Even if the United States reforms and expands its immigration policies, the overall U.S. population could still shrink. Smart immigration policy can help the country prepare for such a future.
Immigrant innovation will be needed to help America maintain productivity with a smaller population and labor force. Immigrants are innovative and entrepreneurial. Nearly 45% of Fortune 500 companies were founded by immigrants or the children of immigrants. Innovative immigrants and the companies they start may be the ones to solve the productivity challenges that will arise if the population shrinks. Admitting more educated and innovative immigrants into the country now is likely to lead to the kind of innovations the United States will need in the future.

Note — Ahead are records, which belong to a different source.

-- ==== Sys2Proof/Tests/Slice0.lean ====
section
/-! SUPPORT. The model's own tests (expected values from 95_test_vectors.md and the examples of the rules), the smoke test of
WellFormed, and for each statement with hypotheses a named state that meets them. -/

namespace Sys2Proof.Tests

open Sys2Proof Sys2Proof.Machine

/-! ### WellFormed: one ill-formed term per check (20_memory.md R49), for a key memory of 256 bytes -/

theorem test_unmapped_write_is_ill_formed : HostEvent.wellFormed 256 (.wr 0x06 0) = false := by decide
theorem test_read_only_write_is_ill_formed : HostEvent.wellFormed 256 (.wr 0x01 0) = false := by decide
theorem test_wide_digits_is_ill_formed : HostEvent.wellFormed 256 (.wr 0x03 256) = false := by decide
theorem test_wide_keylen_is_ill_formed : HostEvent.wellFormed 256 (.wr 0x02 4294967296) = false := by decide
theorem test_unmapped_read_is_ill_formed : HostEvent.wellFormed 256 (.rd 0x53) = false := by decide
theorem test_key_write_out_of_range_is_ill_formed : HostEvent.wellFormed 256 (.wrk 256 0) = false := by decide
theorem test_wide_key_byte_is_ill_formed : HostEvent.wellFormed 256 (.wrk 0 256) = false := by decide
theorem test_key_read_out_of_range_is_ill_formed : HostEvent.wellFormed 256 (.rdk 256) = false := by decide
theorem test_boundary_events_are_well_formed :
    HostEvent.wellFormed 256 (.wr 0x03 255) = true ∧ HostEvent.wellFormed 256 (.rd 0x52) = true ∧
    HostEvent.wellFormed 256 (.wrk 255 255) = true ∧ HostEvent.wellFormed 256 (.rdk 0) = true ∧
    HostEvent.wellFormed 256 (.cmd 0xFF) = true := by decide
theorem test_commands_are_well_formed : Instr.sign.wellFormed = true ∧ Instr.clear.wellFormed = true := by decide

/-! ### Decoding: the words of 30_encoding.md R60, bit by bit -/

theorem test_decode_sign : decode 0b00000001 = .instr .sign := by decide
theorem test_decode_genat : decode 0b00000010 = .instr .genat := by decide
theorem test_decode_gennow : decode 0b00000011 = .instr .gennow := by decide
theorem test_decode_clear : decode 0b00000100 = .instr .clear := by decide
/-- 30_encoding.md R64: a command is one byte; no other length is placed, and a wider number is not cut. -/
theorem test_only_bytes_are_placed : State.reset.withFetchWord 16 0x01 = State.reset ∧
    State.reset.withFetchWord 1 0x04 = State.reset ∧ State.reset.withFetchWord 8 0x101 = State.reset ∧
    decodeTableWord 1 0x04 = none := by decide
theorem test_decode_illegal : decode 0b00000000 = .illegal ∧ decode 0b00000101 = .illegal ∧ decode 0b11111111 = .illegal := by
  decide

/-- R68's host program for a one-byte key, written as the tuples of R67. -/
theorem test_sign_program_tuples : ((signProgram [0x70] 30 1000).take 5).map hostTuple =
    [some ⟨true, .k, 0, some 0x70⟩, some ⟨true, .r, 0x02, some 1⟩, some ⟨true, .r, 0x04, some 30⟩,
     some ⟨true, .r, 0x05, some 1000⟩, some ⟨true, .r, 0x00, some 0x01⟩] := by decide
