-- ==== Sys2Proof/Machine/Clock.lean ====
section
/-! DEFINITION. The Sample Clock Unit (02): ticks of own instants, second marks and drift, tracking of PPS
and of the index authority, the closure work, the acquisition step, and PPS_EDGE, ACQUISITION_STEP,
HOLDOVER_LIMIT and SYNC_LOSS. -/

namespace Sys2Proof.Machine

/-! ## Ticks of own instants (R18) -/

/-- The latest instant, or the base of the latest step while no instant followed it (R18). -/
def Clock.anchor (c : Clock) : Option Stamp :=
  match c.instants with
  | st :: _ => some st
  | [] => c.stepBase

/-- The tick of own instant `k`: recorded, or extrapolated and rounded with halves up; none when no
instant and no step has been taken (R18). -/
def Clock.ownTick (c : Clock) (k : Nat) : Option Tick :=
  match c.instants.find? fun st => st.index == k with
  | some st => some st.tick
  | none => c.anchor.map fun st => tickAdd st.tick ((indexDistance st.index k * c.period + 128) / 256)

/-! ## Second marks and the drift measurement (R22, R33) -/

/-- C × 8 / (M × 75) rounded to the nearest integer with halves up (R33). -/
def driftQuotient (count m : Nat) : Nat := (2 * (count * 8) + m * 75) / (2 * (m * 75))

/-- C lies within M × 24,000,000 ± M × 4,800 (R33). -/
def driftAccepted (count m : Nat) : Bool :=
  m * Config.ppsInterval ≤ count + m * 4800 && count ≤ m * Config.ppsInterval + m * 4800

/-- Publish C and evaluate it (R33). -/
def Clock.publish (c : Clock) (count m : Nat) : Clock :=
  if driftAccepted count m then
    { c with lastDrift := some count, trim := clampTo 512 ((driftQuotient count m : Int) - Config.nominalPeriod) }
  else { c with lastDrift := some count, driftRejects := satInc Config.count16 c.driftRejects }

/-- The drift measurement takes a second mark at tick `t` (R33). -/
def Clock.driftMark (c : Clock) (m : Nat) (t : Tick) : Clock :=
  if !c.sync.drifts then c else
  match c.drift with
  | .idle => { c with drift := .counting t 0 }
  | .counting start n =>
    if m ≤ n + 1 then { c.publish (t - start).toNat m with drift := .counting t 0 }
    else { c with drift := .counting start (n + 1) }

/-- A mark whose index is not the last mark's plus 2,400 reveals a gap (R22). -/
def Clock.markGap (c : Clock) (index : Option Nat) : Bool :=
  match c.lastMark, index with
  | some ⟨_, some last⟩, some k => k != (last + Config.sampleRate) % Config.indexCount
  | _, _ => false

/-- A second mark at the present tick, with its index in PEER mode (R22, R33). -/
def Clock.secondMark (c : Clock) (m : Nat) (index : Option Nat) : Clock :=
  let c := if c.markGap index then { c with drift := .idle } else c
  { c.driftMark m c.tick with lastMark := some ⟨c.tick, index⟩, sinceMark := 0 }

/-- No second mark has come in time: the measurement is discarded (R22, R33). -/
def Clock.missMark (c : Clock) : Clock := { c with drift := .idle, lastMark := none, sinceMark := 0 }

/-! ## Tracking of PPS (R20, R24, R28, R29) -/

/-- The nearer of two errors in ticks, the first when they are equally near (R28). -/
def nearer (e0 e1 : Int) : Int := if e0.natAbs ≤ e1.natAbs then e0 else e1

/-- The error of a qualified edge at the present tick against the nearest multiple of 2,400 (R28). -/
def Clock.ppsError (c : Clock) : Option Int :=
  match c.anchor with
  | none => none
  | some st =>
    let before := st.index / Config.sampleRate * Config.sampleRate
    let after := (before + Config.sampleRate) % Config.indexCount
    match c.ownTick before, c.ownTick after with
    | some t0, some t1 => some (nearer (tickDiff c.tick t0) (tickDiff c.tick t1))
    | _, _ => none

/-- The slew of an edge's error: within 480 ticks, clamped to 240 (R28). -/
def Clock.ppsSlew (c : Clock) (e : Int) : Clock :=
  if e.natAbs ≤ 480 ∧ clampTo 240 e ≠ 0 then c.setSlew (clampTo 240 e) else c

/-- An edge measured in ACQUIRING after the step (R24, R28). The excursion run stays as it is, also beyond 480 ticks
(assumption log 46). -/
def Clock.ppsAcquire (c : Clock) (e : Int) : Clock :=
  let c := c.ppsSlew e
  if e.natAbs ≤ 24 then
    let c := { c with lockProgress := c.lockProgress + 1 }
    if 3 ≤ c.lockProgress then c.enter .lockedPps else c
  else { c with lockProgress := 0 }

/-- The excursion rule: at `limit` consecutive events beyond 480 ticks the state becomes ACQUIRING (R29). -/
def Clock.excursionRule (c : Clock) (limit : Nat) (e : Int) : Clock :=
  if 480 < e.natAbs then
    let c := { c with excursion := c.excursion + 1 }
    if limit ≤ c.excursion then c.enter .acquiring else c
  else { c with excursion := 0 }
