-- ==== Sys2Proof/Machine/Idle.lean ====
section
/-! DEFINITION. What falls due inside the block when no command waits (assumption log 2): the events that
the passage of MCLK ticks alone brings. -/

namespace Sys2Proof.Machine

/-- The row of a timed event. -/
def Timed.row : Timed → Instr
  | .adc => .adcTimeout
  | .pps => .ppsTimeout
  | .mark => .markMissing
  | .attempt => .conversionAttempt
  | .loop => .loopbackTimeout

/-- The row of the timed event that stands due (R2, R20, R22, R54, R185). -/
def State.dueTimed (s : State) : Option Instr := (Timed.all.find? fun e => s.ticksTo e == some 0).map Timed.row

/-- The event of RUN or TEST that stands due (R2, R17, R20, R22, R26, R80). -/
def State.dueWorking (s : State) : Option Instr :=
  if s.inRun && s.clock.sync == .acquiring && s.clock.stepDue.isSome then some .acquisitionStep
  else if s.headDue then some .setDeadline
  else match s.dueTimed with
    | some i => some i
    | none => if s.clock.remaining == 0 then some (.sampleInstant s.pins.contacts s.pins.blockIn) else none

/-- The timeout of the service line that stands due (R197, R198). -/
def State.dueService (s : State) : Option Instr :=
  match s.svc.iface with
  | .loadSum => if Config.twoSeconds ≤ s.svc.timer then some .loadSumTimeout else none
  | .loadData => if s.svc.timerRuns ∧ s.svc.allowance ≤ s.svc.timer then some .loadDataTimeout else none
  | .loadEnd => if s.svc.allowance ≤ s.svc.timer then some .loadDataTimeout else none
  | .collecting => none
  | .replying => none

/-- The event that stands due inside the block, none while a reset holds it (assumption log 2). -/
def State.dueCommand (s : State) : Option Instr :=
  if s.resetHeld then none else
  match s.ctl.mode with
  | .run => s.dueWorking.or s.dueService
  | .test => s.dueWorking.or s.dueService
  | .selftest => s.dueTimed.or s.dueService
  | .config => s.dueService
  | .halted => s.dueService

end Sys2Proof.Machine
end

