/-- Step 3: the loopback frame that the station sends, returned unchanged, passes step 1 with its payload
unchanged; a returned frame passes when it passes step 1 and its payload is unchanged, whatever its header,
and any other fails; a frame that has not returned within 1 ms fails; a failed path that is not DOWN is FAILED
with count 255; path B follows path A, and step 2 follows the last path. (The model's choice: the ticks
LOOPBACK_TIMEOUT carries, log 3; a path whose line falls stays DOWN, log 21; when a path's line is judged, log
39.) -/
def Obligations.Loopback : Prop :=
  (∀ s : State, s.ctl.store = .empty ∨ s.blockBytes.length = 58 → loopGood s.loopFrame false = true)
  ∧ ∀ (s : State) (p : Sys2Proof.Path), s.atStep 3 = true → s.ctl.loopPath = some p →
    (∀ (frame : List Byte) (e : Bool), s.ctl.loopTicks ≤ 24000 →
      ∃ t, exec (.loopbackReturn frame e) s = .next t
        ∧ (t.link.paths.get p).loopback
            = some (frameGood frame e && frame.length == 64 && (frame.drop 14).take 46 == loopPayload)
        ∧ (loopGood frame e = true → t.link.paths.get p = { s.link.paths.get p with loopback := some true })
        ∧ (loopGood frame e = false → (s.link.paths.get p).state ≠ .down →
            (t.link.paths.get p).state = .failed ∧ (t.link.paths.get p).health = 255)
        ∧ t.link.paths.get p.other = s.link.paths.get p.other
        ∧ (p = .a ∧ s.ctl.pben = true ∧ s.pins.lup.b = true →
            t.ctl.step = some 3 ∧ t.ctl.loopPath = some .b ∧ t.ctl.loopFrame = some s.loopFrame ∧ t.ctl.loopTicks = 0)
        ∧ (¬(p = .a ∧ s.ctl.pben = true ∧ s.pins.lup.b = true) →
            t.ctl.step = some 2 ∧ t.ctl.loopPath = none ∧ t.ctl.loopFrame = none)
        ∧ t.clock = s.clock ∧ t.bay = s.bay ∧ t.svc = s.svc ∧ t.ProtectionKept s)
    ∧ ∃ t, exec .loopbackTimeout s = .next t
        ∧ (t.link.paths.get p).loopback = some false
        ∧ ((s.link.paths.get p).state ≠ .down →
            (t.link.paths.get p).state = .failed ∧ (t.link.paths.get p).health = 255)
        ∧ t.link.paths.get p.other = s.link.paths.get p.other ∧ t.ProtectionKept s

/-- MCLK_CHECK: a count within 23,520..24,480 ends the self-test in RUN with a COMMITTED store, with the entry
values of the paths, the roster, the replica and the Differential Unit, and in CONFIG otherwise; any other count
halts with code 2. (The model's choice: when the row comes, log 22; the entry
values that the tables do not give, log 7.) -/
def Obligations.MclkCheck : Prop :=
  ∀ (s : State) (count : Nat), s.atStep 2 = true →
    (23520 ≤ count → count ≤ 24480 → s.ctl.store = .committed → ∃ t, exec (.mclkCheck count) s = .next t
      ∧ t.ctl.mode = .run ∧ t.ctl.step = none ∧ t.out.statusCode = 0 ∧ t.clock.sync = .unlocked
      ∧ t.ctl.signature = some (crc16 ((s.blockBytes.drop 1).take 17)) ∧ t.link.queryPending = true
      ∧ t.bay = Bay.initial ∧ t.asm = Assembler.initial ∧ t.diff.fault = s.diff.fault
      ∧ t.trip = { Trip.cold with record := s.trip.record } ∧ t.ctl.store = .committed
      ∧ s.StartsAfresh t ∧ s.PathsEnterRun t)
    ∧ (23520 ≤ count → count ≤ 24480 → s.ctl.store ≠ .committed → ∃ t, exec (.mclkCheck count) s = .next t
      ∧ t.ctl.mode = .config ∧ t.out.statusCode = 9 ∧ t.ctl.store = s.ctl.store ∧ t.bay = s.bay
      ∧ t.clock = s.clock ∧ t.link = s.link ∧ t.ProtectionKept s)
    ∧ (count < 23520 ∨ 24480 < count → ∃ t, exec (.mclkCheck count) s = .next t
      ∧ t.ctl.mode = .halted ∧ t.out.statusCode = 2
      ∧ t.sup.halt.map HaltRecord.code = some (.selftest 2))

/-! ## Bay measurement -/

/-- In each phase of the record of a valid measurement the sample is the product of the code and the
factor of that phase divided by 16,384 and rounded to the nearest integer with halves away from zero,
forced to ±32,767 with the clamp flag set for an over-range code or a result beyond ±32,767. -/
def Obligations.ScalingAndClamp : Prop :=
  (∀ p : Int, 2 * (16384 * roundScale p - p).natAbs ≤ 16384
      ∧ (2 * (16384 * roundScale p - p).natAbs = 16384 → p.natAbs < (16384 * roundScale p).natAbs)
      ∧ roundScale (-p) = -roundScale p ∧ roundScale 0 = 0)
  ∧ (∀ (a : Int) (m : Nat),
      (a = 32767 → scaleCode a m = (32767, true)) ∧ (a = -32768 → scaleCode a m = (-32767, true))
      ∧ (a ≠ 32767 → a ≠ -32768 →
          (32767 < roundScale (a * m) → scaleCode a m = (32767, true))
          ∧ (roundScale (a * m) < -32767 → scaleCode a m = (-32767, true))
          ∧ (-32767 ≤ roundScale (a * m) → roundScale (a * m) ≤ 32767 →
              scaleCode a m = (roundScale (a * m), false))))
  ∧ ∀ (s : State) (c : PerPhase Int),
      (s.validRecord c).cur.l1 = (scaleCode c.l1 (s.set16 22)).1
      ∧ (s.validRecord c).cur.l2 = (scaleCode c.l2 (s.set16 24)).1
      ∧ (s.validRecord c).cur.l3 = (scaleCode c.l3 (s.set16 26)).1
      ∧ (s.validRecord c).clamp.l1 = (scaleCode c.l1 (s.set16 22)).2
      ∧ (s.validRecord c).clamp.l2 = (scaleCode c.l2 (s.set16 24)).2
      ∧ (s.validRecord c).clamp.l3 = (scaleCode c.l3 (s.set16 26)).2

/-- At every instant, whatever the conversion does, the raw state of each device formed from its pair of
contacts by the table of R9 is what its debouncing takes in. -/
def Obligations.RawStates : Prop :=
  ∀ (s : State) (d : Device),
    let c := s.pins.contacts.get d
    let raw := (s.instantNow.bay.dev.get d).cand
    (c.openOn = true → c.closedOn = false → raw = some .opened)
    ∧ (c.openOn = false → c.closedOn = true → raw = some .closed)
    ∧ (c.openOn = false → c.closedOn = false → raw = some .moving)
    ∧ (c.openOn = true → c.closedOn = true → raw = some .invalid)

Some Americans may argue that policy changes can encourage Americans to have more children. It’s possible those approaches will work as designed. But the data suggests such policies don’t work over the long term, and certainly Americans can’t rely on them to secure the future. Despite the best efforts of well-intentioned policymakers, the U.S. population is likely to decline. Americans deserve policymakers willing to consider every tool available to confront potential population decline, including welcoming more immigrants.
A modern immigration system can help ensure America’s prosperity, vitality, and security. Americans must demand Congress treat immigration seriously and deliver the kind of top-to-bottom reform that is desperately needed.